Comparison Between AppArmor and Selinux

These security systems provide tools to isolate applications from each other... and in turn isolate an attacker from the rest of the system when an application is compromised.

SELinux rule sets are incredibly complex but with this complexity you have more control over how processes are isolated. Generating these policies can be automated. A strike against this security system is that its very difficult to independently verify.

AppArmor (and SMACK) is very straight forward. The profiles can be hand written by humans, or generated using aa-logprof. AppArmor uses path based control, making the system more transparent so it can be independently verified.


the insanitybit link is to my website. I'd just like to justify my opinion on here :)

If you look at SELinux and Apparmor, they are both strong and weak in the same ways. SELinux is "stronger" in that it can get even more finely grained access to files, but what does that gain an attacker over being in an apparmor profile? You're already significantly restricted in an apparmor profile. So, do you truly gain much more with SELinux?

What you do gain with SELinux (especially for policy creation, much moreso than auditing - though audit-to-allow is painful too) is added complexity. A lot of it.

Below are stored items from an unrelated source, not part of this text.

/-! ### set64 -/

@[simp] theorem State.set64_pending (s : State) (lo hi v : Nat) : (s.set64 lo hi v).pending = s.pending := rfl
@[simp] theorem State.set64_latch (s : State) (lo hi v : Nat) : (s.set64 lo hi v).latch = s.latch := rfl
@[simp] theorem State.set64_resp (s : State) (lo hi v : Nat) : (s.set64 lo hi v).resp = s.resp := rfl
@[simp] theorem State.set64_free (s : State) (lo hi v : Nat) : (s.set64 lo hi v).free = s.free := rfl
@[simp] theorem State.set64_subUs (s : State) (lo hi v : Nat) : (s.set64 lo hi v).subUs = s.subUs := rfl
@[simp] theorem State.set64_img (s : State) (lo hi v : Nat) : (s.set64 lo hi v).img = s.img := rfl
@[simp] theorem State.set64_links (s : State) (lo hi v : Nat) : (s.set64 lo hi v).links = s.links := rfl
@[simp] theorem State.set64_msgFlight (s : State) (lo hi v : Nat) : (s.set64 lo hi v).msgFlight = s.msgFlight := rfl
@[simp] theorem State.set64_evFlight (s : State) (lo hi v : Nat) : (s.set64 lo hi v).evFlight = s.evFlight := rfl
@[simp] theorem State.set64_pend (s : State) (lo hi v : Nat) : (s.set64 lo hi v).pend = s.pend := rfl
@[simp] theorem State.set64_wl (s : State) (lo hi v : Nat) : (s.set64 lo hi v).wl = s.wl := rfl
@[simp] theorem State.set64_cal (s : State) (lo hi v : Nat) : (s.set64 lo hi v).cal = s.cal := rfl
@[simp] theorem State.set64_waiting (s : State) (lo hi v : Nat) : (s.set64 lo hi v).waiting = s.waiting := rfl
@[simp] theorem State.set64_holders (s : State) (lo hi v : Nat) : (s.set64 lo hi v).holders = s.holders := rfl
@[simp] theorem State.set64_slices (s : State) (lo hi v : Nat) : (s.set64 lo hi v).slices = s.slices := rfl
@[simp] theorem State.set64_logQueue (s : State) (lo hi v : Nat) : (s.set64 lo hi v).logQueue = s.logQueue := rfl
@[simp] theorem State.set64_logArray (s : State) (lo hi v : Nat) : (s.set64 lo hi v).logArray = s.logArray := rfl
@[simp] theorem State.set64_nvs (s : State) (lo hi v : Nat) : (s.set64 lo hi v).nvs = s.nvs := rfl
@[simp] theorem State.set64_flash (s : State) (lo hi v : Nat) : (s.set64 lo hi v).flash = s.flash := rfl
@[simp] theorem State.set64_otp (s : State) (lo hi v : Nat) : (s.set64 lo hi v).otp = s.otp := rfl
@[simp] theorem State.set64_hsram (s : State) (lo hi v : Nat) : (s.set64 lo hi v).hsram = s.hsram := rfl
@[simp] theorem State.set64_csram (s : State) (lo hi v : Nat) : (s.set64 lo hi v).csram = s.csram := rfl
@[simp] theorem State.set64_sramValid (s : State) (lo hi v : Nat) : (s.set64 lo hi v).sramValid = s.sramValid := rfl
@[simp] theorem State.set64_dram (s : State) (lo hi v : Nat) : (s.set64 lo hi v).dram = s.dram := rfl
@[simp] theorem State.set64_valid (s : State) (lo hi v : Nat) : (s.set64 lo hi v).valid = s.valid := rfl
@[simp] theorem State.set64_marks (s : State) (lo hi v : Nat) : (s.set64 lo hi v).marks = s.marks := rfl
@[simp] theorem State.set64_lines (s : State) (lo hi v : Nat) : (s.set64 lo hi v).lines = s.lines := rfl
@[simp] theorem State.set64_spares (s : State) (lo hi v : Nat) : (s.set64 lo hi v).spares = s.spares := rfl
@[simp] theorem State.set64_sparesKept (s : State) (lo hi v : Nat) : (s.set64 lo hi v).sparesKept = s.sparesKept := rfl
@[simp] theorem State.set64_victims (s : State) (lo hi v : Nat) : (s.set64 lo hi v).victims = s.victims := rfl
@[simp] theorem State.set64_loopPre (s : State) (lo hi v : Nat) : (s.set64 lo hi v).loopPre = s.loopPre := rfl
@[simp] theorem State.set64_dcmdFull (s : State) (lo hi v : Nat) : (s.set64 lo hi v).dcmdFull = s.dcmdFull := rfl
@[simp] theorem State.set64_lapStart (s : State) (lo hi v : Nat) : (s.set64 lo hi v).lapStart = s.lapStart := rfl
@[simp] theorem State.set64_bufs (s : State) (lo hi v : Nat) : (s.set64 lo hi v).bufs = s.bufs := rfl
@[simp] theorem State.set64_poolFree (s : State) (lo hi v : Nat) : (s.set64 lo hi v).poolFree = s.poolFree := rfl
@[simp] theorem State.set64_keyStore (s : State) (lo hi v : Nat) : (s.set64 lo hi v).keyStore = s.keyStore := rfl
@[simp] theorem State.set64_keys (s : State) (lo hi v : Nat) : (s.set64 lo hi v).keys = s.keys := rfl
@[simp] theorem State.set64_keyJob (s : State) (lo hi v : Nat) : (s.set64 lo hi v).keyJob = s.keyJob := rfl
@[simp] theorem State.set64_smFree (s : State) (lo hi v : Nat) : (s.set64 lo hi v).smFree = s.smFree := rfl
@[simp] theorem State.set64_host (s : State) (lo hi v : Nat) : (s.set64 lo hi v).host = s.host := rfl
@[simp] theorem State.set64_staged (s : State) (lo hi v : Nat) : (s.set64 lo hi v).staged = s.staged := rfl
@[simp] theorem State.set64_reloadUs (s : State) (lo hi v : Nat) : (s.set64 lo hi v).reloadUs = s.reloadUs := rfl
@[simp] theorem State.set64_dump (s : State) (lo hi v : Nat) : (s.set64 lo hi v).dump = s.dump := rfl
@[simp] theorem State.set64_invBuf (s : State) (lo hi v : Nat) : (s.set64 lo hi v).invBuf = s.invBuf := rfl
@[simp] theorem State.set64_invNotes (s : State) (lo hi v : Nat) : (s.set64 lo hi v).invNotes = s.invNotes := rfl
@[simp] theorem State.set64_invAt (s : State) (lo hi v : Nat) : (s.set64 lo hi v).invAt = s.invAt := rfl
@[simp] theorem State.set64_overrides (s : State) (lo hi v : Nat) : (s.set64 lo hi v).overrides = s.overrides := rfl
@[simp] theorem State.set64_demod (s : State) (lo hi v : Nat) : (s.set64 lo hi v).demod = s.demod := rfl
@[simp] theorem State.set64_loop (s : State) (lo hi v : Nat) : (s.set64 lo hi v).loop = s.loop := rfl
@[simp] theorem State.set64_hold (s : State) (lo hi v : Nat) : (s.set64 lo hi v).hold = s.hold := rfl
@[simp] theorem State.set64_clv (s : State) (lo hi v : Nat) : (s.set64 lo hi v).clv = s.clv := rfl
@[simp] theorem State.set64_shock (s : State) (lo hi v : Nat) : (s.set64 lo hi v).shock = s.shock := rfl
@[simp] theorem State.set64_det (s : State) (lo hi v : Nat) : (s.set64 lo hi v).det = s.det := rfl
@[simp] theorem State.set64_wru (s : State) (lo hi v : Nat) : (s.set64 lo hi v).wru = s.wru := rfl
@[simp] theorem State.set64_asu (s : State) (lo hi v : Nat) : (s.set64 lo hi v).asu = s.asu := rfl
@[simp] theorem State.set64_flu (s : State) (lo hi v : Nat) : (s.set64 lo hi v).flu = s.flu := rfl
@[simp] theorem State.set64_pau (s : State) (lo hi v : Nat) : (s.set64 lo hi v).pau = s.pau := rfl
@[simp] theorem State.set64_lmu (s : State) (lo hi v : Nat) : (s.set64 lo hi v).lmu = s.lmu := rfl
@[simp] theorem State.set64_spin (s : State) (lo hi v : Nat) : (s.set64 lo hi v).spin = s.spin := rfl
@[simp] theorem State.set64_clasps (s : State) (lo hi v : Nat) : (s.set64 lo hi v).clasps = s.clasps := rfl
@[simp] theorem State.set64_fatal (s : State) (lo hi v : Nat) : (s.set64 lo hi v).fatal = s.fatal := rfl
@[simp] theorem State.set64_mtime (s : State) (lo hi v : Nat) : (s.set64 lo hi v).mtime = s.mtime := rfl
@[simp] theorem State.set64_core (s : State) (lo hi v : Nat) : (s.set64 lo hi v).core = s.core := rfl
@[simp] theorem State.set64_sig (s : State) (lo hi v : Nat) : (s.set64 lo hi v).sig = s.sig := rfl
@[simp] theorem State.set64_upd (s : State) (lo hi v : Nat) : (s.set64 lo hi v).upd = s.upd := rfl
@[simp] theorem State.set64_dbg (s : State) (lo hi v : Nat) : (s.set64 lo hi v).dbg = s.dbg := rfl
@[simp] theorem State.set64_otpJob (s : State) (lo hi v : Nat) : (s.set64 lo hi v).otpJob = s.otpJob := rfl
@[simp] theorem State.set64_nvsJob (s : State) (lo hi v : Nat) : (s.set64 lo hi v).nvsJob = s.nvsJob := rfl
@[simp] theorem State.set64_nvsWaits (s : State) (lo hi v : Nat) : (s.set64 lo hi v).nvsWaits = s.nvsWaits := rfl
@[simp] theorem State.set64_keeper (s : State) (lo hi v : Nat) : (s.set64 lo hi v).keeper = s.keeper := rfl
@[simp] theorem State.set64_alog (s : State) (lo hi v : Nat) : (s.set64 lo hi v).alog = s.alog := rfl
@[simp] theorem State.set64_lad (s : State) (lo hi v : Nat) : (s.set64 lo hi v).lad = s.lad := rfl
@[simp] theorem State.set64_dmp (s : State) (lo hi v : Nat) : (s.set64 lo hi v).dmp = s.dmp := rfl
@[simp] theorem State.set64_xsJob (s : State) (lo hi v : Nat) : (s.set64 lo hi v).xsJob = s.xsJob := rfl
@[simp] theorem State.set64_xsHeld (s : State) (lo hi v : Nat) : (s.set64 lo hi v).xsHeld = s.xsHeld := rfl
@[simp] theorem State.set64_pins (s : State) (lo hi v : Nat) : (s.set64 lo hi v).pins = s.pins := rfl
@[simp] theorem State.set64_diode (s : State) (lo hi v : Nat) : (s.set64 lo hi v).diode = s.diode := rfl
@[simp] theorem State.set64_bootDue (s : State) (lo hi v : Nat) : (s.set64 lo hi v).bootDue = s.bootDue := rfl
@[simp] theorem State.set64_chWait (s : State) (lo hi v : Nat) : (s.set64 lo hi v).chWait = s.chWait := rfl
@[simp] theorem State.set64_critOff (s : State) (lo hi v : Nat) : (s.set64 lo hi v).critOff = s.critOff := rfl
@[simp] theorem State.set64_seen (s : State) (lo hi v : Nat) : (s.set64 lo hi v).seen = s.seen := rfl
@[simp] theorem State.set64_contained (s : State) (lo hi v : Nat) : (s.set64 lo hi v).contained = s.contained := rfl
@[simp] theorem State.set64_yields (s : State) (lo hi v : Nat) : (s.set64 lo hi v).yields = s.yields := rfl
@[simp] theorem State.set64_invFree (s : State) (lo hi v : Nat) : (s.set64 lo hi v).invFree = s.invFree := rfl
@[simp] theorem State.set64_invLate (s : State) (lo hi v : Nat) : (s.set64 lo hi v).invLate = s.invLate := rfl
@[simp] theorem State.set64_clvFrame (s : State) (lo hi v : Nat) : (s.set64 lo hi v).clvFrame = s.clvFrame := rfl
@[simp] theorem State.set64_downDies (s : State) (lo hi v : Nat) : (s.set64 lo hi v).downDies = s.downDies := rfl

The path of least resistance in a Linux sandbox, such as SELinux or Apparmor, is the kernel. SELinux does nothing more than Apparmor to secure the kernel.

So if an attacker wants to go the stupid route of going for design issues in Apparmor/SELinux, SELinux is potentially more secure - but that assumes the profiles are built well, and, since SELinux is so complex, we've actually seen vulnerabilties introduced with it.

If an attacker is smart they'll go for the kernel, bypassing both.

So they are both weak in the same ways, both strong in every way that matters, and one of them is MUCH simpler.

Voila.

The butterknife metaphor doesn't work, that should be obvious.


AppArmor is more secure through its simplicity which makes it easier to review and validate policies. Mistakes are less likely to make, easier to spot, and a backdoor attempt is harder to disguise.